### Task details:
Given the records below, would you repeat exactly the lines that begin at the one containing "word back but" and end at the one containing "traps to the", inclusive?

Collected data
....................

/-- The FPops of one operand that compute (R453 to R455, R468 to R479): source and destination formats, operation. -/
def fpUnaries (rd rs2 : RegNum) : List (Instr × FpFormat × FpFormat × (FpVal → Option FpVal)) :=
  [(.fsqrts rd rs2, .single, .single, FpVal.sqrt), (.fsqrtd rd rs2, .double, .double, FpVal.sqrt),
   (.fsqrtx rd rs2, .extended, .extended, FpVal.sqrt), (.fitos rd rs2, .int, .single, some),
   (.fitod rd rs2, .int, .double, some), (.fitox rd rs2, .int, .extended, some), (.fstoi rd rs2, .single, .int, some),
   (.fdtoi rd rs2, .double, .int, some), (.fxtoi rd rs2, .extended, .int, some), (.fstod rd rs2, .single, .double, some),
   (.fstox rd rs2, .single, .extended, some), (.fdtos rd rs2, .double, .single, some),
   (.fdtox rd rs2, .double, .extended, some), (.fxtos rd rs2, .extended, .single, some),
   (.fxtod rd rs2, .extended, .double, some)]

/-- The FPops of two operands (R456 to R467): the format and the operation. -/
def fpBinaries (rd rs1 rs2 : RegNum) : List (Instr × FpFormat × (FpVal → FpVal → Option FpVal)) :=
  [(.fadds rd rs1 rs2, .single, FpVal.add), (.faddd rd rs1 rs2, .double, FpVal.add),
   (.faddx rd rs1 rs2, .extended, FpVal.add), (.fsubs rd rs1 rs2, .single, FpVal.sub),
   (.fsubd rd rs1 rs2, .double, FpVal.sub), (.fsubx rd rs1 rs2, .extended, FpVal.sub),
   (.fmuls rd rs1 rs2, .single, FpVal.mul), (.fmuld rd rs1 rs2, .double, FpVal.mul),
   (.fmulx rd rs1 rs2, .extended, FpVal.mul), (.fdivs rd rs1 rs2, .single, FpVal.div),
   (.fdivd rd rs1 rs2, .double, FpVal.div), (.fdivx rd rs1 rs2, .extended, FpVal.div)]

/-- The two rows of reserved opf values (R482). -/
def fpReservedForms (rd rs1 : RegNum) (opf : BitVec 9) (rs2 : RegNum) : List Instr :=
  [.fpop1Reserved rd rs1 opf rs2, .fpop2Reserved rd rs1 opf rs2]

/-- Every FPop (R440). -/
def fpOperates (rd rs1 : RegNum) (opf : BitVec 9) (rs2 : RegNum) : List Instr :=
  (fpComparisons rs1 rs2).map Prod.fst ++ (fpMoves rd rs2).map Prod.fst ++ (fpUnaries rd rs2).map Prod.fst ++
    (fpBinaries rd rs1 rs2).map Prod.fst ++ fpReservedForms rd rs1 opf rs2

/-- The two coprocessor-operate instructions (R491, R492). -/
def cpOperates (rd rs1 : RegNum) (opc : BitVec 9) (rs2 : RegNum) : List Instr := [.cpop1 rd rs1 opc rs2, .cpop2 rd rs1 opc rs2]

/-- The register `n` of a unit is none of those an operand of format `f` at register `rd` occupies (R443 to R445). -/
def outsideOperand (f : FpFormat) (rd n : RegNum) : Prop :=
  match f with
  | .int | .single => n ≠ rd
  | .double => n ≠ rd ∧ n ≠ rd + 1#5
  | .extended => n ≠ rd ∧ n ≠ rd + 1#5 ∧ n ≠ rd + 2#5 ∧ n ≠ rd + 3#5

/-- Either the FPU accepted an FPop without an exception, its queue as it was, or it has an exception pending with the FPop at
the end of its queue (R447, R482). -/
def AcceptedOrPending (s t : State) : Prop :=
  (t.fpu.excPending = false ∧ t.fpu.queue = s.fpu.queue) ∨
    (t.fpu.excPending = true ∧ t.fpu.queue = s.fpu.queue ++ [{ addr := s.pc, instr := s.ir }])

/-- UNIMP and every reserved value of op2 and op3 (46_misc.md R500, R501; 30_encoding.md R156, R165, R166). -/
def illegalEncodings (const22 : BitVec 22) : List Instr :=
  [.unimp const22, .reservedOp00_001, .reservedOp00_011, .reservedOp00_101, .reservedOp10_001001,
   .reservedOp10_001010, .reservedOp10_001011, .reservedOp10_001101, .reservedOp10_001110, .reservedOp10_001111,
   .reservedOp10_011001, .reservedOp10_011010, .reservedOp10_011011, .reservedOp10_011101, .reservedOp10_011110,
   .reservedOp10_011111, .reservedOp10_101100, .reservedOp10_101101, .reservedOp10_101110, .reservedOp10_101111,
   .reservedOp10_111110, .reservedOp10_111111, .reservedOp11_001000, .reservedOp11_001011, .reservedOp11_001100,
   .reservedOp11_001110, .reservedOp11_011000, .reservedOp11_011011, .reservedOp11_011100, .reservedOp11_011110,
   .reservedOp11_100010, .reservedOp11_101000, .reservedOp11_101001, .reservedOp11_101010, .reservedOp11_101011,
   .reservedOp11_101100, .reservedOp11_101101, .reservedOp11_101110, .reservedOp11_101111, .reservedOp11_110010,
   .reservedOp11_111000, .reservedOp11_111001, .reservedOp11_111010, .reservedOp11_111011, .reservedOp11_111100,
   .reservedOp11_111101, .reservedOp11_111110, .reservedOp11_111111]
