-- ==== Sys2Proof/Certificates/Slice0/Obligations.lean ====
section
/-! DEFINITION. The statements for the provers. A statement about an instruction says for which states it answers a next
state, what that state holds, and what it leaves alone (the frames of Sys2Proof/Safety.lean). -/

open Sys2Proof Sys2Proof.Machine

/-! ## The step, the decoder, the invariant -/

/-- One step with nothing pending runs the word at PC (00_scope.md R21 step 3, R24): `exec` of the instruction it decodes to,
in the state in which the late writes of control registers that are due are seen (R435, log 22) and the word is latched, counted in
the program flow checksum if that is enabled (60_exceptions.md R591; that the word of an instruction that traps counts too is the
model's choice, log 44) and seen by the prefetch path (20_memory.md R142; the count
of words is the model's, log 17), with the outputs of the step before gone (log 39). Every word counts but the NOP 0x01000000
(R593) and the check words 0x011Fxxxx (R592), these by the parameter pfcIncludesCheckWord (R592; log 24). -/
def Obligations.StepRunsDecodedInstruction : Prop :=
  ∀ (s : State) (i : Instr) (w : Word),
    (s.countsInFlow w = true ↔
      w ≠ 0x01000000#32 ∧ (s.params.pfcIncludesCheckWord = true ∨ w.toNat / 2 ^ 16 ≠ 0x011F)) ∧
    (WellFormed i = true → s.mode = .execute → s.board = [] →
      let a := s.tickLate
      a.interruptPending = false → a.annul = false → a.fetchOverlaps = false → a.fetchRefused = false →
      a.readWord a.instrAsi a.pc = w → decode w = i →
      step s = exec i
        { a with
          ir := w
          pfcSum := if s.pins.flowEnabled && s.countsInFlow w then s.pfcSum ^^^ w else s.pfcSum
          recent := tickStores s.recent
          intack := false
          hwerror := false })

/-- Seven words written out from the formats and opcode maps (30_encoding.md R151, R154, R165, R166, R168). -/
def Obligations.DecodeReadsSampleWords : Prop :=
  decode 0x86004002#32 = .add 3#5 1#5 (.reg 2#5) ∧ decode 0xD0006010#32 = .ld 8#5 1#5 (.imm 16#13) ∧
    decode 0x32BFFFFE#32 = .bne true 0x3FFFFE#22 ∧ decode 0x7FFFFFFF#32 = .call 0x3FFFFFFF#30 ∧
    decode 0x81CC8000#32 = .rett 18#5 (.reg 0#5) ∧ decode 0x87A04822#32 = .fadds 3#5 1#5 2#5 ∧
    decode 0x00000000#32 = .unimp 0#22

/-- Decoding undoes encoding, for every instruction and every value of its operands (30_encoding.md R151 to R176). -/
def Obligations.DecodeInvertsEncode : Prop :=
  ∀ i : Instr, WellFormed i = true → decode (encode i) = i

/-- Every word is an instruction or a reserved encoding (R155): what it decodes to is well-formed, and encoding that gives the
word back but for the bits it ignores, which are those of R157 (with rd of LDFSR, STFSR, STDFQ, LDCSR, STCSR, STDCQ,
41_fp_cp_load_store.md R267, R272, R273, R282, R285, R286, and all fields of a reserved op2 or op3); and those bits are ignored:
a word that differs in nothing else decodes to the same instruction. -/
def Obligations.EveryWordDecodesWellFormed : Prop :=
  ∀ w : Word, WellFormed (decode w) = true ∧
    encode (decode w) &&& ~~~ignoredBits w = w &&& ~~~ignoredBits w ∧
    ∀ w' : Word, w' &&& ~~~ignoredBits w = w &&& ~~~ignoredBits w → decode w' = decode w

/-- The invariant holds after reset (10_state.md R95, R50); that INTACK is not asserted then, so that its clause asks nothing, is the
model's choice (log 39), and so is that memory lists nothing then (log 2). -/
def Obligations.ResetSatisfiesInvariant : Prop := State.reset.Inv

/-- Every step keeps the invariant: word-aligned program counters (R50), memory in canonical form (the model's own representation),
and, while INTACK stands, traps disabled and supervisor mode. The last rests on how long INTACK stands, in the state that taking the
interrupt leaves and no longer than to the next boundary in execute mode, which the spec does not say: the model's choice (log 39).
The spec says that it is asserted when an interrupt is taken (60_exceptions.md R567) and that a trap then disables traps and sets S
(R520). -/
def Obligations.StepKeepsInvariant : Prop :=
  ∀ s t : State, s.Inv → step s = .next t → t.Inv

/-- User mode is confined (10_state.md R67; 44_control_registers.md R420): an instruction executed in user mode leaves PIL, EF,
EC, S, PS, ET, WIM, TBR and the mode as they are, and as they will be once the writes of them that are still late are seen, or
traps to the handler that TBA and its trap type give, in supervisor mode, with all of those seen (R435, R647; log 22); and it changes no byte of a memory space other than the common one (20_memory.md R101, R102; that the other spaces are memories
of their own is the spec's decision D3, the model's choice, log 15). -/
def Obligations.UserModeIsConfined : Prop :=
  ∀ (i : Instr) (s t : State), s.psr.s = false → s.mem.wf = true → exec i s = .next t →
    let s' := s.settleLate
    ((SamePrivileges s.controls t.controls ∧ SamePrivileges s'.controls t.settleLate.controls ∧ t.mode = s.mode) ∨
      (t.late = [] ∧ t.psr.s = true ∧ t.psr.ps = s'.psr.s ∧ t.psr.et = false ∧ t.psr.pil = s'.psr.pil ∧ t.psr.ef = s'.psr.ef ∧
        t.psr.ec = s'.psr.ec ∧ t.wim = s'.wim ∧ t.tbr.tba = s'.tbr.tba ∧ t.pc = s'.tbr.tba ++ t.tbr.tt ++ 0#4 ∧
        t.mode = if s.psr.et then s.mode else .error)) ∧
      ∀ asi a, commonAsi asi = false → t.readByte asi a = s.readByte asi a

/-! ## Registers and memory -/

/-- The ins of a window are the outs of the window above it, window 0 above window 7; the globals are those of every window; and
nothing else is shared: two registers of any two windows are one exactly then, so that a window's locals are its own, and a write of
one is seen in the other exactly then (10_state.md R42, R43). r[n] is the register of the current window. -/
def Obligations.WindowsOverlap : Prop :=
  ∀ (s : State) (w w' : Window) (n m : RegNum) (v : Word),
    let shared : Prop :=
      (n = m ∧ (n.toNat < 8 ∨ w = w')) ∨ (8 ≤ n.toNat ∧ n.toNat ≤ 15 ∧ m = n + 16#5 ∧ w = w' + 1#3) ∨
        (8 ≤ m.toNat ∧ m.toNat ≤ 15 ∧ n = m + 16#5 ∧ w' = w + 1#3)
    (phys w n = phys w' m ↔ shared) ∧ (shared → s.regIn w n = s.regIn w' m) ∧
      (shared → m ≠ 0#5 → (s.setRegIn w n v).regIn w' m = v) ∧
      (¬shared → (s.setRegIn w n v).regIn w' m = s.regIn w' m) ∧ s.reg n = s.regIn s.psr.cwp n

/-- Two registers of one window never share storage: a write of one changes it (unless it is r[0], which reads 0 and discards
what is written, R44) and no other. A register written counts as written since power-up (10_state.md R89, 60_exceptions.md
R585), and no other does on its account; r[0], which is no storage, always does (the bit as State holds it: log 37). -/
def Obligations.RegisterWritesAreSeparate : Prop :=
  ∀ (s : State) (w : Window) (n m : RegNum) (v : Word),
    ((s.setRegIn w n v).regIn w m = if m = 0#5 then 0#32 else if m = n then v else s.regIn w m) ∧
      ((s.setRegIn w n v).physWritten (phys w m) = true ↔ m = n ∨ s.physWritten (phys w m) = true) ∧
      CountsWritten s (s.setRegIn w n v) [phys w n] ∧ s.physWritten (phys w 0#5) = true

....................

### Response box:
word back but for the bits it ignores, which are those of R157 (with rd of LDFSR, STFSR, STDFQ, LDCSR, STCSR, STDCQ,
41_fp_cp_load_store.md R267, R272, R273, R282, R285, R286, and all fields of a reserved op2 or op3); and those bits are ignored:
a word that differs in nothing else decodes to the same instruction. -/
def Obligations.EveryWordDecodesWellFormed : Prop :=
  ∀ w : Word, WellFormed (decode w) = true ∧
    encode (decode w) &&& ~~~ignoredBits w = w &&& ~~~ignoredBits w ∧
    ∀ w' : Word, w' &&& ~~~ignoredBits w = w &&& ~~~ignoredBits w → decode w' = decode w

/-- The invariant holds after reset (10_state.md R95, R50); that INTACK is not asserted then, so that its clause asks nothing, is the
model's choice (log 39), and so is that memory lists nothing then (log 2). -/
def Obligations.ResetSatisfiesInvariant : Prop := State.reset.Inv

/-- Every step keeps the invariant: word-aligned program counters (R50), memory in canonical form (the model's own representation),
and, while INTACK stands, traps disabled and supervisor mode. The last rests on how long INTACK stands, in the state that taking the
interrupt leaves and no longer than to the next boundary in execute mode, which the spec does not say: the model's choice (log 39).
The spec says that it is asserted when an interrupt is taken (60_exceptions.md R567) and that a trap then disables traps and sets S
(R520). -/
def Obligations.StepKeepsInvariant : Prop :=
  ∀ s t : State, s.Inv → step s = .next t → t.Inv

/-- User mode is confined (10_state.md R67; 44_control_registers.md R420): an instruction executed in user mode leaves PIL, EF,
EC, S, PS, ET, WIM, TBR and the mode as they are, and as they will be once the writes of them that are still late are seen, or
traps to the handler that TBA and its trap type give, in supervisor mode, with all of those seen (R435, R647; log 22); and it changes no byte of a memory space other than the common one (20_memory.md R101, R102; that the other spaces are memories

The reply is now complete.